Below this line is a set of entries; quote exactly the lines from the line that contains "exact ih h.clock" to the line that contains "obtain ⟨hout, hheld, hbuf⟩", both lines included.

◆ **Source records**:
====

/-- Each clock brings a crossing one clock nearer to being drained. -/
theorem XBuf.DrainsIn.clock {b : XBuf} {n : Nat} (h : b.DrainsIn (n + 1)) : b.present.take.2.DrainsIn n := by
  unfold XBuf.DrainsIn
  rw [XBuf.take_held, XBuf.take_buf, List.drop_tail]
  rcases b.present_cases with ⟨_, e⟩ | ⟨_, t, r, hh, e⟩ | ⟨_, hh, e⟩
  · rw [e]
    rcases h with h | h
    · exact .inl h
    · right
      rw [List.length_tail]
      omega
  · have hlen : b.held.length + b.buf.length ≤ n + 1 := h.resolve_left (by simp [hh])
    rw [hh, List.length_cons] at hlen
    right
    simp only [e, List.length_tail, List.length_append, List.length_singleton]
    omega
  · left
    rw [e]
    refine ⟨rfl, fun t ht => ?_⟩
    rw [List.drop_append, List.mem_append] at ht
    rcases ht with ht | ht
    · exact h.idle_behind t ht
    · exact List.mem_singleton.1 (List.mem_of_mem_drop ht)

theorem XBuf.run_drained {b : XBuf} {n : Nat} (h : b.DrainsIn n) :
    (b.run n).2.held = [] ∧ ∀ t ∈ (b.run n).2.buf, t = .idle := by
  induction n generalizing b with
  | zero => exact XBuf.drainsIn_zero h
  | succ k ih => exact ih h.clock

/-- Idle tokens are all that a drained crossing has: it has no data. -/
theorem XBuf.data_of_drained {b : XBuf} (hh : b.held = []) (hb : ∀ t ∈ b.buf, t = .idle) : b.data = [] := by
  simpa [XBuf.data, hh] using hb

/-! ## The buffer stays within its depth (R25) -/

theorem XBuf.run_within {b : XBuf} (h : b.buf.length ≤ 16) (n : Nat) : (b.run n).2.buf.length ≤ 16 := by
  induction n generalizing b with
  | zero => exact h
  | succ k ih =>
    refine ih ?_
    have hp : b.present.buf.length ≤ 16 := XBuf.present_within h
    rw [XBuf.take_buf, List.length_tail]
    omega

/-- What passes through a crossing (R25, R26): the data of the buffer, of the queue and the new ones come out in that order. -/
theorem XBuf.pass_spec (b : XBuf) (ts : List Token) :
    (b.pass ts).1 = (b.buf ++ b.held ++ ts).filter (fun t => decide (t ≠ .idle)) ∧
    (b.pass ts).2.held = [] ∧ ∀ t ∈ (b.pass ts).2.buf, t = .idle := by
  let c : XBuf := { b with held := b.held ++ ts }
  have hd : c.DrainsIn (c.held.length + c.buf.length + 2) := .inr (Nat.le_add_right _ 2)
  obtain ⟨hh, hb⟩ := XBuf.run_drained hd
  refine ⟨?_, hh, hb⟩
  have he := c.run_data (c.held.length + c.buf.length + 2)
  rw [XBuf.data_of_drained hh hb, List.append_nil, XBuf.data, ← List.append_assoc] at he
  exact he

/-- Settles O53: data are conserved clock by clock, and as many clocks as there are tokens drain the crossing. That a crossing
runs until it has passed all its data is entry 67 of the log. -/
theorem crossingPassesEveryDatum : Obligations.CrossingPassesEveryDatum := by
  unfold Obligations.CrossingPassesEveryDatum
  constructor
  · intro b ts _ r
    obtain ⟨hout, hheld, hbuf⟩ := b.pass_spec ts
    exact ⟨hout, hheld, hbuf, fun hlen => XBuf.run_within (b := { b with held := b.held ++ ts }) hlen _⟩
  · intro b
    refine ⟨XBuf.present_of_full, fun hlt => ⟨?_, fun t r => XBuf.present_of_held hlt, fun hh => ?_⟩, fun t r => XBuf.take_of_cons⟩
    · exact b.present_length.trans (if_neg (Nat.not_le.2 hlt))
    · rw [XBuf.present_of_none hlt hh, hh]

====

◆ **EXERCISE SOLUTION**:
  | succ k ih => exact ih h.clock

/-- Idle tokens are all that a drained crossing has: it has no data. -/
theorem XBuf.data_of_drained {b : XBuf} (hh : b.held = []) (hb : ∀ t ∈ b.buf, t = .idle) : b.data = [] := by
  simpa [XBuf.data, hh] using hb

/-! ## The buffer stays within its depth (R25) -/

theorem XBuf.run_within {b : XBuf} (h : b.buf.length ≤ 16) (n : Nat) : (b.run n).2.buf.length ≤ 16 := by
  induction n generalizing b with
  | zero => exact h
  | succ k ih =>
    refine ih ?_
    have hp : b.present.buf.length ≤ 16 := XBuf.present_within h
    rw [XBuf.take_buf, List.length_tail]
    omega

/-- What passes through a crossing (R25, R26): the data of the buffer, of the queue and the new ones come out in that order. -/
theorem XBuf.pass_spec (b : XBuf) (ts : List Token) :
    (b.pass ts).1 = (b.buf ++ b.held ++ ts).filter (fun t => decide (t ≠ .idle)) ∧
    (b.pass ts).2.held = [] ∧ ∀ t ∈ (b.pass ts).2.buf, t = .idle := by
  let c : XBuf := { b with held := b.held ++ ts }
  have hd : c.DrainsIn (c.held.length + c.buf.length + 2) := .inr (Nat.le_add_right _ 2)
  obtain ⟨hh, hb⟩ := XBuf.run_drained hd
  refine ⟨?_, hh, hb⟩
  have he := c.run_data (c.held.length + c.buf.length + 2)
  rw [XBuf.data_of_drained hh hb, List.append_nil, XBuf.data, ← List.append_assoc] at he
  exact he

/-- Settles O53: data are conserved clock by clock, and as many clocks as there are tokens drain the crossing. That a crossing
runs until it has passed all its data is entry 67 of the log. -/
theorem crossingPassesEveryDatum : Obligations.CrossingPassesEveryDatum := by
  unfold Obligations.CrossingPassesEveryDatum
  constructor
  · intro b ts _ r
    obtain ⟨hout, hheld, hbuf⟩ := b.pass_spec ts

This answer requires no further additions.